| Records for processing |
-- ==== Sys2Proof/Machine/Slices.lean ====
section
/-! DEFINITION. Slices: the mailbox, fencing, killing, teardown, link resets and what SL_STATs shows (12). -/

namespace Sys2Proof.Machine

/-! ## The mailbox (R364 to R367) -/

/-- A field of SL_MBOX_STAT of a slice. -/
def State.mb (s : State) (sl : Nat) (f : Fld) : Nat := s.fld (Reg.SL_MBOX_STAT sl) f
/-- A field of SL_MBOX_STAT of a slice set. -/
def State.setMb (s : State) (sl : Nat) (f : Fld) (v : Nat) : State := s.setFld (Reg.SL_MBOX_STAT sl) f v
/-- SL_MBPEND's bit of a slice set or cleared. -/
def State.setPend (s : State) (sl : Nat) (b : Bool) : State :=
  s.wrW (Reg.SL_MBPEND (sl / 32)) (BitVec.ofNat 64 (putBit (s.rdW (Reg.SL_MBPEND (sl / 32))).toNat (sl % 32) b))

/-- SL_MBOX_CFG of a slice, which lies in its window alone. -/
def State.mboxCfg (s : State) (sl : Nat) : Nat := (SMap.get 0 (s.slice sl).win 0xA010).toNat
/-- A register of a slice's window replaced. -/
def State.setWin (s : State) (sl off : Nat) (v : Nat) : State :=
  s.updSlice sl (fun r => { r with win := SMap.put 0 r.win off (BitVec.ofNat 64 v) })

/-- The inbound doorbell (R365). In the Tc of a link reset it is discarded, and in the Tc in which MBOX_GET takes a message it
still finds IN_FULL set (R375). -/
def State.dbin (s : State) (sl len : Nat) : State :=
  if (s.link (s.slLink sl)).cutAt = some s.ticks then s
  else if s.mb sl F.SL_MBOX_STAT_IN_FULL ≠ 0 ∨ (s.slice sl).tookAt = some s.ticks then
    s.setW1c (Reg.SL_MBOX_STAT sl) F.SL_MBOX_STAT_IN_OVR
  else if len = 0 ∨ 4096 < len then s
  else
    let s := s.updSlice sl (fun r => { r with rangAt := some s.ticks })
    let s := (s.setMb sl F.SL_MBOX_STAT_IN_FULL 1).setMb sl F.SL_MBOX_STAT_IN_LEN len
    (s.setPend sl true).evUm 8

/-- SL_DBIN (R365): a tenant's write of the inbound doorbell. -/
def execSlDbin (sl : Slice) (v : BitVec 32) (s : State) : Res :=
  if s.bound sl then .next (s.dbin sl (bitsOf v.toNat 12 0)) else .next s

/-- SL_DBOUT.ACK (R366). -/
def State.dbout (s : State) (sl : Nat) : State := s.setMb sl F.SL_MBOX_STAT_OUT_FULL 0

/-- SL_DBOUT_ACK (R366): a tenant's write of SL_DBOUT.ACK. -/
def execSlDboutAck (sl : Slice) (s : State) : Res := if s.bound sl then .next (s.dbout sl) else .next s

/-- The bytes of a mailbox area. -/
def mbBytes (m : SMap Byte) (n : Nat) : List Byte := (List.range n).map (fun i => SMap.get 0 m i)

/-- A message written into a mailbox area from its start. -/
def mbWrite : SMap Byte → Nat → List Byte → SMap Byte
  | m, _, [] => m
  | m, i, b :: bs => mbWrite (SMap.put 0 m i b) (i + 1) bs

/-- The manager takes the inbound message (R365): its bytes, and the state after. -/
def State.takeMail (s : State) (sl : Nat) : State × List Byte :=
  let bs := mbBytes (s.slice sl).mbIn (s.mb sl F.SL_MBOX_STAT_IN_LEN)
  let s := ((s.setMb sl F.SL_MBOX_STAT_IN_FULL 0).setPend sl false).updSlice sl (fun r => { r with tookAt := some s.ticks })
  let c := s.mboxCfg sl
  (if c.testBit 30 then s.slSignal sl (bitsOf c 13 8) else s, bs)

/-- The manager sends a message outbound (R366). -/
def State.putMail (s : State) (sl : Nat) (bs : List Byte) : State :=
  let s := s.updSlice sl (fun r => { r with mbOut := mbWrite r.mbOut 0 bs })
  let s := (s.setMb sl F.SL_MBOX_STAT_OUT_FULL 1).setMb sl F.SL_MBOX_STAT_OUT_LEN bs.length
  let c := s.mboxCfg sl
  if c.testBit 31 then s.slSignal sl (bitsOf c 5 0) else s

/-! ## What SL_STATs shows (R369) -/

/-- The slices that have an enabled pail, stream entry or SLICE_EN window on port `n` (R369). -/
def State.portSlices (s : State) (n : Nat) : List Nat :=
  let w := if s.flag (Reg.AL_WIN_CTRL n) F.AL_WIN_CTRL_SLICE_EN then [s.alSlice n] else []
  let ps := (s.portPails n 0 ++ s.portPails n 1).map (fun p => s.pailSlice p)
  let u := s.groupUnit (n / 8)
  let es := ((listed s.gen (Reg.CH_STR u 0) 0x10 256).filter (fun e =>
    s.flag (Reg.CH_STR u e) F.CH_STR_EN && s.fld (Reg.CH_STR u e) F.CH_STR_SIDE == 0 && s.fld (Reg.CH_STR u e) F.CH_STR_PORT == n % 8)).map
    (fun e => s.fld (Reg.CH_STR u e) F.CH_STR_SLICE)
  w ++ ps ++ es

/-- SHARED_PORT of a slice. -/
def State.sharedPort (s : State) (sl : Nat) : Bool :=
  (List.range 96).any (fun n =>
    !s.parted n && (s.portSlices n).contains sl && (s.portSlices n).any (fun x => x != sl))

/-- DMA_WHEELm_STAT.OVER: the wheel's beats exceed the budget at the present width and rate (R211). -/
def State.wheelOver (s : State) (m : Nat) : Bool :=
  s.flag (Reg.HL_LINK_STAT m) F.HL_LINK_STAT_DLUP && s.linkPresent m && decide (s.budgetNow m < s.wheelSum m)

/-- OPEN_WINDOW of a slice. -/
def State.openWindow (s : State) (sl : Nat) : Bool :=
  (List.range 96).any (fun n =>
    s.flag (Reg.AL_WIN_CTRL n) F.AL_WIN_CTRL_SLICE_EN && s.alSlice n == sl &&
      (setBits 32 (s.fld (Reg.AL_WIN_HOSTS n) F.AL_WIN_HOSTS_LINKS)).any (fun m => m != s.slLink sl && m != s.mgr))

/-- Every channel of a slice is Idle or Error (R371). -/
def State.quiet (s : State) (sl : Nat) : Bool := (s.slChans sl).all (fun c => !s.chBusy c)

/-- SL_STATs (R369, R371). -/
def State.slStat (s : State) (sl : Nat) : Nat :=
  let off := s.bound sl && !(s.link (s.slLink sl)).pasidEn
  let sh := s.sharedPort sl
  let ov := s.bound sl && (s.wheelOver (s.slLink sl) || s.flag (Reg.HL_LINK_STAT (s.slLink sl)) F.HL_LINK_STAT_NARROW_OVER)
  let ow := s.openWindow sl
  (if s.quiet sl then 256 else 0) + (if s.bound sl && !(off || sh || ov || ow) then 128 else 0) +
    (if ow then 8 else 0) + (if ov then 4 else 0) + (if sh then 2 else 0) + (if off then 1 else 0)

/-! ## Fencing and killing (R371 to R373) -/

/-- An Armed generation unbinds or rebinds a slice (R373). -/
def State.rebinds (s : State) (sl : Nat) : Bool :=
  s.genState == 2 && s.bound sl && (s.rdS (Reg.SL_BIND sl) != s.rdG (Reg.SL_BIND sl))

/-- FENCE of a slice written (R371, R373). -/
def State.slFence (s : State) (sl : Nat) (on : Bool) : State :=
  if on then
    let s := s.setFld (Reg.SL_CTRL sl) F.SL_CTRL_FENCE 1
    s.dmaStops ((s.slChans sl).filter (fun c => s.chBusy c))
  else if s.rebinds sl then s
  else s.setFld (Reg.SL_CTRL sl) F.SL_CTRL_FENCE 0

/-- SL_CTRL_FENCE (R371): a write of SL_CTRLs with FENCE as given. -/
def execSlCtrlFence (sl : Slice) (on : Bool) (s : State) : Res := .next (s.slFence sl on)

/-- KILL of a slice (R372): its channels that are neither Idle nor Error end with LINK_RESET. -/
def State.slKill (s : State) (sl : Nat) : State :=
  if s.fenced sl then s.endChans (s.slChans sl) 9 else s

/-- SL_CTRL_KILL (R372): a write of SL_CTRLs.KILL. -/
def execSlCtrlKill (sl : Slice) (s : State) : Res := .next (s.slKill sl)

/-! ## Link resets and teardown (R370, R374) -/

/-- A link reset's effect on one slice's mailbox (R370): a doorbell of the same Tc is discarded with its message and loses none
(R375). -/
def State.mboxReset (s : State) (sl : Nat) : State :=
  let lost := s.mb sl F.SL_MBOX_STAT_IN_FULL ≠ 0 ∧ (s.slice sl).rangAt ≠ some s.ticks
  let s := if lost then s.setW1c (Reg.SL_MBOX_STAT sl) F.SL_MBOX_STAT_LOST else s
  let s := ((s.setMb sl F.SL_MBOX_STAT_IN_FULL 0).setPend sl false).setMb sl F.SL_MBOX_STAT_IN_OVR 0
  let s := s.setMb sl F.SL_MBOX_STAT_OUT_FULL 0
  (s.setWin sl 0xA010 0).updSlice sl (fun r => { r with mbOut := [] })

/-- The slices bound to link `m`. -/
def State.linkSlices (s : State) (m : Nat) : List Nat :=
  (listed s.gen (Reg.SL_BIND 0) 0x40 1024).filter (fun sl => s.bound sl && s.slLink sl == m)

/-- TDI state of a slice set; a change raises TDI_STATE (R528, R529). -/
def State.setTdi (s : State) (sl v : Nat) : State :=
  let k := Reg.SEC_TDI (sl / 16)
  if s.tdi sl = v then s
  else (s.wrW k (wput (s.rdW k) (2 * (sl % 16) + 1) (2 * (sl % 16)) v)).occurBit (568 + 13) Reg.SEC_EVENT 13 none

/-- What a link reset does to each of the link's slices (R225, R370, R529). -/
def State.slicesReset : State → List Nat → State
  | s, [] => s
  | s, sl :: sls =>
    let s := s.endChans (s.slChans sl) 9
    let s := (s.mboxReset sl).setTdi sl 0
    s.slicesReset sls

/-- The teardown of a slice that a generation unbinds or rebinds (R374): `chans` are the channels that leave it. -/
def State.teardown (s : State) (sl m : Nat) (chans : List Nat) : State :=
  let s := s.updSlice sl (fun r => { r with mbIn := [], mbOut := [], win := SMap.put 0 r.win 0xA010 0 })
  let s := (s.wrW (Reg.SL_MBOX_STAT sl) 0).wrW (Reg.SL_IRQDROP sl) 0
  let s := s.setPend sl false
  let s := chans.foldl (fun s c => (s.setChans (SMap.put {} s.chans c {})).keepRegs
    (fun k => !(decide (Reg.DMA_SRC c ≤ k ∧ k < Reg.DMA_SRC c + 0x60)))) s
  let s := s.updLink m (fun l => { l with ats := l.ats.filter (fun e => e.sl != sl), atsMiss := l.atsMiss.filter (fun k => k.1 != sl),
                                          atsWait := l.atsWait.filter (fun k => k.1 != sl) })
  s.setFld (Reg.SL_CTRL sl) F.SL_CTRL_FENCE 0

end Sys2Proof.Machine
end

| What this task involves |
For the lines above, output exactly those from the line containing "SL_MBOX_STAT of a slice. -/" through the line containing "0 r.win off", and skip the others.

| Result |
/-- A field of SL_MBOX_STAT of a slice. -/
def State.mb (s : State) (sl : Nat) (f : Fld) : Nat := s.fld (Reg.SL_MBOX_STAT sl) f
/-- A field of SL_MBOX_STAT of a slice set. -/
def State.setMb (s : State) (sl : Nat) (f : Fld) (v : Nat) : State := s.setFld (Reg.SL_MBOX_STAT sl) f v
/-- SL_MBPEND's bit of a slice set or cleared. -/
def State.setPend (s : State) (sl : Nat) (b : Bool) : State :=
  s.wrW (Reg.SL_MBPEND (sl / 32)) (BitVec.ofNat 64 (putBit (s.rdW (Reg.SL_MBPEND (sl / 32))).toNat (sl % 32) b))

/-- SL_MBOX_CFG of a slice, which lies in its window alone. -/
def State.mboxCfg (s : State) (sl : Nat) : Nat := (SMap.get 0 (s.slice sl).win 0xA010).toNat
/-- A register of a slice's window replaced. -/
def State.setWin (s : State) (sl off : Nat) (v : Nat) : State :=
  s.updSlice sl (fun r => { r with win := SMap.put 0 r.win off (BitVec.ofNat 64 v) })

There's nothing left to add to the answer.